In another project aimed at blood stem cells, researchers will look at the possibility of predicting the evolutionally trajectories from normal to acute myeloid leukemia and myelodysplastic syndromes, based on variants of a germline zinc finger transcription factor called GATA2. This factor is critical in formation of the stem cells that develop into blood cells. This project will be undertaken by Mrinal Patnaik, M.B.B.S.; Ryan Carr, M.D., Ph.D.; Terra Lasho, Ph.D.; and Moritz Binder, M.D.

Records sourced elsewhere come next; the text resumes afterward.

-- ==== Sys2Proof/Laws/State.lean ====
section
/-! SUPPORT. Reading a field after an update, one lemma for each field and update, and reading a table entry after it is
changed. -/

namespace Sys2Proof.Machine

/-! ## Updates of the chip leave its other fields -/

@[simp] theorem Chip.setSlot_teams (c : Chip) (g : Nat) (x : Slot) : (c.setSlot g x).teams = c.teams := rfl
@[simp] theorem Chip.setSlot_teamNext (c : Chip) (g : Nat) (x : Slot) : (c.setSlot g x).teamNext = c.teamNext := rfl
@[simp] theorem Chip.setSlot_runs (c : Chip) (g : Nat) (x : Slot) : (c.setSlot g x).runs = c.runs := rfl
@[simp] theorem Chip.setSlot_runNext (c : Chip) (g : Nat) (x : Slot) : (c.setSlot g x).runNext = c.runNext := rfl
@[simp] theorem Chip.setSlot_lidNext (c : Chip) (g : Nat) (x : Slot) : (c.setSlot g x).lidNext = c.lidNext := rfl
@[simp] theorem Chip.setSlot_saved (c : Chip) (g : Nat) (x : Slot) : (c.setSlot g x).saved = c.saved := rfl
@[simp] theorem Chip.setSlot_savedNext (c : Chip) (g : Nat) (x : Slot) : (c.setSlot g x).savedNext = c.savedNext := rfl
@[simp] theorem Chip.setSlot_cores (c : Chip) (g : Nat) (x : Slot) : (c.setSlot g x).cores = c.cores := rfl
@[simp] theorem Chip.setSlot_clusters (c : Chip) (g : Nat) (x : Slot) : (c.setSlot g x).clusters = c.clusters := rfl
@[simp] theorem Chip.setSlot_dies (c : Chip) (g : Nat) (x : Slot) : (c.setSlot g x).dies = c.dies := rfl
@[simp] theorem Chip.setSlot_parts (c : Chip) (g : Nat) (x : Slot) : (c.setSlot g x).parts = c.parts := rfl
@[simp] theorem Chip.setSlot_ctxs (c : Chip) (g : Nat) (x : Slot) : (c.setSlot g x).ctxs = c.ctxs := rfl
@[simp] theorem Chip.setSlot_queues (c : Chip) (g : Nat) (x : Slot) : (c.setSlot g x).queues = c.queues := rfl
@[simp] theorem Chip.setSlot_memq (c : Chip) (g : Nat) (x : Slot) : (c.setSlot g x).memq = c.memq := rfl
@[simp] theorem Chip.setSlot_seq (c : Chip) (g : Nat) (x : Slot) : (c.setSlot g x).seq = c.seq := rfl
@[simp] theorem Chip.setSlot_leases (c : Chip) (g : Nat) (x : Slot) : (c.setSlot g x).leases = c.leases := rfl
@[simp] theorem Chip.setSlot_leaseNext (c : Chip) (g : Nat) (x : Slot) : (c.setSlot g x).leaseNext = c.leaseNext := rfl
@[simp] theorem Chip.setSlot_leaseSerial (c : Chip) (g : Nat) (x : Slot) : (c.setSlot g x).leaseSerial = c.leaseSerial := rfl
@[simp] theorem Chip.setSlot_units (c : Chip) (g : Nat) (x : Slot) : (c.setSlot g x).units = c.units := rfl
@[simp] theorem Chip.setSlot_engops (c : Chip) (g : Nat) (x : Slot) : (c.setSlot g x).engops = c.engops := rfl
@[simp] theorem Chip.setSlot_engNext (c : Chip) (g : Nat) (x : Slot) : (c.setSlot g x).engNext = c.engNext := rfl
@[simp] theorem Chip.setSlot_copies (c : Chip) (g : Nat) (x : Slot) : (c.setSlot g x).copies = c.copies := rfl
@[simp] theorem Chip.setSlot_copyNext (c : Chip) (g : Nat) (x : Slot) : (c.setSlot g x).copyNext = c.copyNext := rfl
@[simp] theorem Chip.setSlot_marks (c : Chip) (g : Nat) (x : Slot) : (c.setSlot g x).marks = c.marks := rfl
@[simp] theorem Chip.setSlot_poison (c : Chip) (g : Nat) (x : Slot) : (c.setSlot g x).poison = c.poison := rfl
@[simp] theorem Chip.setSlot_lost (c : Chip) (g : Nat) (x : Slot) : (c.setSlot g x).lost = c.lost := rfl
@[simp] theorem Chip.setSlot_recs (c : Chip) (g : Nat) (x : Slot) : (c.setSlot g x).recs = c.recs := rfl
@[simp] theorem Chip.setSlot_mons (c : Chip) (g : Nat) (x : Slot) : (c.setSlot g x).mons = c.mons := rfl
@[simp] theorem Chip.setSlot_bars (c : Chip) (g : Nat) (x : Slot) : (c.setSlot g x).bars = c.bars := rfl
@[simp] theorem Chip.setSlot_barNext (c : Chip) (g : Nat) (x : Slot) : (c.setSlot g x).barNext = c.barNext := rfl
@[simp] theorem Chip.setSlot_mboxWin (c : Chip) (g : Nat) (x : Slot) : (c.setSlot g x).mboxWin = c.mboxWin := rfl
@[simp] theorem Chip.setSlot_hypRing (c : Chip) (g : Nat) (x : Slot) : (c.setSlot g x).hypRing = c.hypRing := rfl
@[simp] theorem Chip.setSlot_cmd (c : Chip) (g : Nat) (x : Slot) : (c.setSlot g x).cmd = c.cmd := rfl
@[simp] theorem Chip.setSlot_evring (c : Chip) (g : Nat) (x : Slot) : (c.setSlot g x).evring = c.evring := rfl
@[simp] theorem Chip.setSlot_evDropped (c : Chip) (g : Nat) (x : Slot) : (c.setSlot g x).evDropped = c.evDropped := rfl
@[simp] theorem Chip.setSlot_mr (c : Chip) (g : Nat) (x : Slot) : (c.setSlot g x).mr = c.mr := rfl
@[simp] theorem Chip.setSlot_mrLocked (c : Chip) (g : Nat) (x : Slot) : (c.setSlot g x).mrLocked = c.mrLocked := rfl
@[simp] theorem Chip.setSlot_stage (c : Chip) (g : Nat) (x : Slot) : (c.setSlot g x).stage = c.stage := rfl
@[simp] theorem Chip.setSlot_resyncSeq (c : Chip) (g : Nat) (x : Slot) : (c.setSlot g x).resyncSeq = c.resyncSeq := rfl
@[simp] theorem Chip.setSlot_link (c : Chip) (g : Nat) (x : Slot) : (c.setSlot g x).link = c.link := rfl
@[simp] theorem Chip.setSlot_sensors (c : Chip) (g : Nat) (x : Slot) : (c.setSlot g x).sensors = c.sensors := rfl
@[simp] theorem Chip.setSlot_spareGroups (c : Chip) (g : Nat) (x : Slot) : (c.setSlot g x).spareGroups = c.spareGroups := rfl
@[simp] theorem Chip.setSlot_wsets (c : Chip) (g : Nat) (x : Slot) : (c.setSlot g x).wsets = c.wsets := rfl
@[simp] theorem Chip.setSlot_tier (c : Chip) (g : Nat) (x : Slot) : (c.setSlot g x).tier = c.tier := rfl
@[simp] theorem Chip.setSlot_lowpri (c : Chip) (g : Nat) (x : Slot) : (c.setSlot g x).lowpri = c.lowpri := rfl
@[simp] theorem Chip.setSlot_regionq (c : Chip) (g : Nat) (x : Slot) : (c.setSlot g x).regionq = c.regionq := rfl
@[simp] theorem Chip.setSlot_folded (c : Chip) (g : Nat) (x : Slot) : (c.setSlot g x).folded = c.folded := rfl
@[simp] theorem Chip.setSlot_combined (c : Chip) (g : Nat) (x : Slot) : (c.setSlot g x).combined = c.combined := rfl
@[simp] theorem Chip.setSlot_interrupts (c : Chip) (g : Nat) (x : Slot) : (c.setSlot g x).interrupts = c.interrupts := rfl
@[simp] theorem Chip.setSlot_energy (c : Chip) (g : Nat) (x : Slot) : (c.setSlot g x).energy = c.energy := rfl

A pilot grant to examine chemotherapy-induced nerve damage was awarded to Christopher Groen, Ph.D., Jewel Podratz, and Anthony Windebank, M.D. In a Drosophila model, the researchers have identified genetic variations in mitochondria genes that provide resistance to neuropathy (read about their work in Discovery’s Edge). The award will allow them to examine changes in mitochondria that confer that resistance novel 3D electron microscopy available through the Microscopy and Cell Analysis Core Facility. If successful, their work has the potential to establish a direct link between mitochondrial health and chemotherapy-induced peripheral neuropathy outcomes.
To study the inherent genetic instability of cancers, a grant was awarded to Larry Pease, Ph.D., and Keith Robertson, Ph.D., who will focus on genetic markers in breast cancer. In their work to date, they’ve detected a form of genetic instability that pervades the genome of breast cancer cells and allows tumors to evade homeostatic cell growth regulation and tumor recognition by the immune system. To look into the nature of genetic changes allowing tumor evolution, the researchers will develop a mouse model of spontaneous breast cancer that can be targeted specifically by tumor suppressing immune cells, enriching for locus-specific modifications in HER2 gene expression in tumor cells escaping from tumoricidal immune attack.